I'm not saying these people didn't see a UFO like the one there in January, but based on the totality of the circumstances, it's a storm, it's just a could be.

He said most reported UFO sightings occur when the sky is clear, with better visibility that allows viewers to see further and more easily distinguish shapes of the crafts. Illinois UFO specialists said it's not unusual that Thursdays sighting happened within only months and several miles of each other. Sightings usually go in waves, said Forest Crawford of Collinsville, assistant director of Illinois Mutual UFO Network. It's actually very common to have a number of sightings in an area over a short period of time.

But the reports that came in Thursday don't offer the many credible witnesses, both citizens and police officers, who reported sightings from Highland and down through St. Clair County in January more support for their reports. Officials at Scott Air Force Base & Lambert Field in St. Louis, reported no sightings or signs of space craft on their radars. The Illinois State Police received an anonymous call just before 4:00 a.m. Thursday reporting bright lights. And Caseyville Police received 6 calls between 3:30 a.m. and 4:30 a.m., placing the bright lights over a roughly five-mile radius between Fairmont Park and Illinois 157 and Illinois 161.

Flight Path of the UFO

The 8, whose testimonies are shown in this report point to a flight path of a large triangular shaped object that crossed the coast from Lake Michigan just North of Chicago, Illinois, arriving from the northeast and heading southwest at 10:00-10:30 p.m. on the night of January 4, 2000. The majority of the eye-witnesses reported that the object was approximately 80-100 yards long, it was flying at between 1000' and 2000' altitude. The object was displaying extremely bright lights and was flying slowly, estimates at half the speed of a C-5 coming into land.

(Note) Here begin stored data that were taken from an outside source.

/-- A read of BAR4: it ends the open merge of the host port, whatever becomes of it (R298). -/
def Chip.readWindow (c : Chip) (fn id off len : Nat) : Chip :=
  let c := c.sendMerge (fn / 256)
  match (if c.bar4Served fn then c.winAt fn off len else none) with
  | none => (c.emit (.pcie fn id .unsupported)).runBridge
  | some w =>
    if c.winBlocked fn w.slot then (c.emit (.pcie fn id .completerAbort)).runBridge
    else match c.fromLines fn w off len with
      | some l => (c.emit (.pcie fn id (.success l))).runBridge
      | none =>
        let ts := w.targets off len
        let lo := ts.min?.getD 0
        let hi := ts.max?.getD 0
        let c := c.acceptBrOp { w.op fn .read lo (hi + 1 - lo) with id := id, pick := ts.map (· - lo) }
        (c.addPrefetch fn w hi).runBridge

/-- An AtomicOp to BAR4: it ends the open merge likewise. -/
def Chip.atomicWindow (c : Chip) (fn id off : Nat) (a : PcieAtomic) : Chip :=
  let c := c.sendMerge (fn / 256)
  match a.native? with
  | none => (c.emit (.pcie fn id .unsupported)).runBridge
  | some (op, n, l) =>
    match (if c.bar4Served fn then c.winAt fn off n else none) with
    | none => (c.emit (.pcie fn id .unsupported)).runBridge
    | some w =>
      if w.dinv then (c.emit (.pcie fn id .unsupported)).runBridge
      else if c.winBlocked fn w.slot then (c.emit (.pcie fn id .completerAbort)).runBridge
      else
        let t := w.target off
        let c := c.dropOverlapped (fn / 256) w.ep w.key [(t, l.take n)]
        (c.acceptBrOp { w.op fn .atomic t n with id := id, atomic := op, bytes := l }).runBridge

/-- The host port has room for one more open non-posted request: fewer than 1,024 accepted ones have not ended, and none waits before
(R305). -/
def Chip.hasCredit (c : Chip) (h : Nat) : Bool :=
  !(c.br.waiting.any fun r => r.fn / 256 == h) && (c.br.ops.filter fun a => a.nonPosted && !a.expired && a.fn / 256 == h).length < 1024

/-- A non-posted request of a host is carried out. -/
def Chip.hostRequest (c : Chip) (r : HostReq) : Chip :=
  match r.op with
  | none => c.readWindow r.fn r.id r.off r.len
  | some a => c.atomicWindow r.fn r.id r.off a

/-- It waits at the host, without credits, while the port has no room (R305). -/
def Chip.takeHostRequest (c : Chip) (r : HostReq) : Chip :=
  if c.hasCredit (r.fn / 256) then c.hostRequest r else { c with br := { c.br with waiting := c.br.waiting ++ [r] } }

/-- BAR4_READ. -/
def Chip.bar4Read (c : Chip) (fn id off len : Nat) : Chip := c.takeHostRequest { fn := fn, id := id, off := off, len := len }

/-- BAR4_ATOMICOP. -/
def Chip.bar4Atomic (c : Chip) (fn id off : Nat) (a : PcieAtomic) : Chip := c.takeHostRequest { fn := fn, id := id, off := off, op := some a }

/-- The requests that wait are taken up in order as far as there is room. -/
def Chip.hostCredits (c : Chip) : Chip :=
  let l := c.br.waiting
  l.foldl Chip.takeHostRequest { c with br := { c.br with waiting := [] } }

/-! ### Timers (R298, R302, R303) -/

/-- WRITE_GATHER_EXPIRY: a merge has waited for P29.003. -/
def Chip.gatherExpiry (c : Chip) (h : Nat) : Chip :=
  match Tab.get? c.br.merges h with
  | some m => if m.since + c.param 0x29 0x003 0 ≤ c.now then (c.sendMerge h).runBridge else c
  | none => c

/-- PREFETCH_EXPIRY: lines older than P29.002 are dropped. -/
def Chip.prefetchExpiry (c : Chip) (h : Nat) : Chip :=
  { c with br := { c.br with
      lines := c.br.lines.filter fun x => x.fn / 256 != h || decide (c.now < x.since + c.param 0x29 0x002 0) } }

/-- BRIDGE_TIMEOUT: no result within P29.001 (R303); an operation not yet sent never is. -/
def Chip.bridgeTimeout (c : Chip) (num : Nat) : Chip :=
  match c.br.ops.find? fun o => o.num == num with
  | none => c
  | some o =>
    if o.expired ∨ c.now < o.deadline then c
    else
      let c := if o.sent then { c with br := { c.br with ops := mapIf (fun a => a.num == num) (fun a => { a with expired := true }) c.br.ops } }
        else c.dropBrOp num
      let c := if o.kind = .speculative then c.bump bridgeUnit .specDropped else c.setWinStatus o.fn o.slot 1
      let c := if o.nonPosted then c.emit (.pcie o.fn o.id .completerAbort) else c
      let c := if o.isWrite then c.raise bridgeUnit 0x101 7 (winSubject o.fn o.slot) else c
      c.runBridge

The object was first sighted by a businessman just North of Chicago, IL at between 10:00-10:30 p.m. on the night of January 4, 2000. The next sighting placed it just north east of Highland, IL approximately 6 hours later, at 4:00 a.m. on January 5, 2000, on the same flight path, still coming from the Northeast and heading southwest. The craft was then observed at Lebanon and Shiloh, IL and it may have changed its course, heading briefly northwest and then resuming its southwesterly course. The change in course may possibly have been designed to avoid Scott Air Force base, but this is speculation. It was then sighted at Millstadt still at very low altitude at about 4:30 a.m. on the morning of January 5. Almost immediately southwest of Millstadt, it suddenly gained altitude to about 10,000' altitude, and was sighted at 10,000' by the police officer at Dupo. It turned north and then briefly east, still at approximately 10,000'. It was sighted within a few miles of Dupo at 6:50 a.m., still at about 10,000' by a school teacher on his way to work. Unusually, the craft may have remained in the Dupo area for about 2 hours.

Therefore, the eye witness testimony suggests that the total flight time of the object was just under 9 hours, originally sighted coming in from Lake Michigan and last seen a few miles from Dupo, IL. The evidence suggests that this flight time may be longer, that it traveled extremely slowly for an aircraft for most of that time. Further, the evidence suggests that the craft was making no attempt to be stealthy. All 8 described the lights as very bright to blinding. It flew at altitudes ranging from about 1000' to 2000' for much of its flight path, but rapidly gained altitude somewhere Southwest of Millstadt, gaining at least 9,000' in minutes.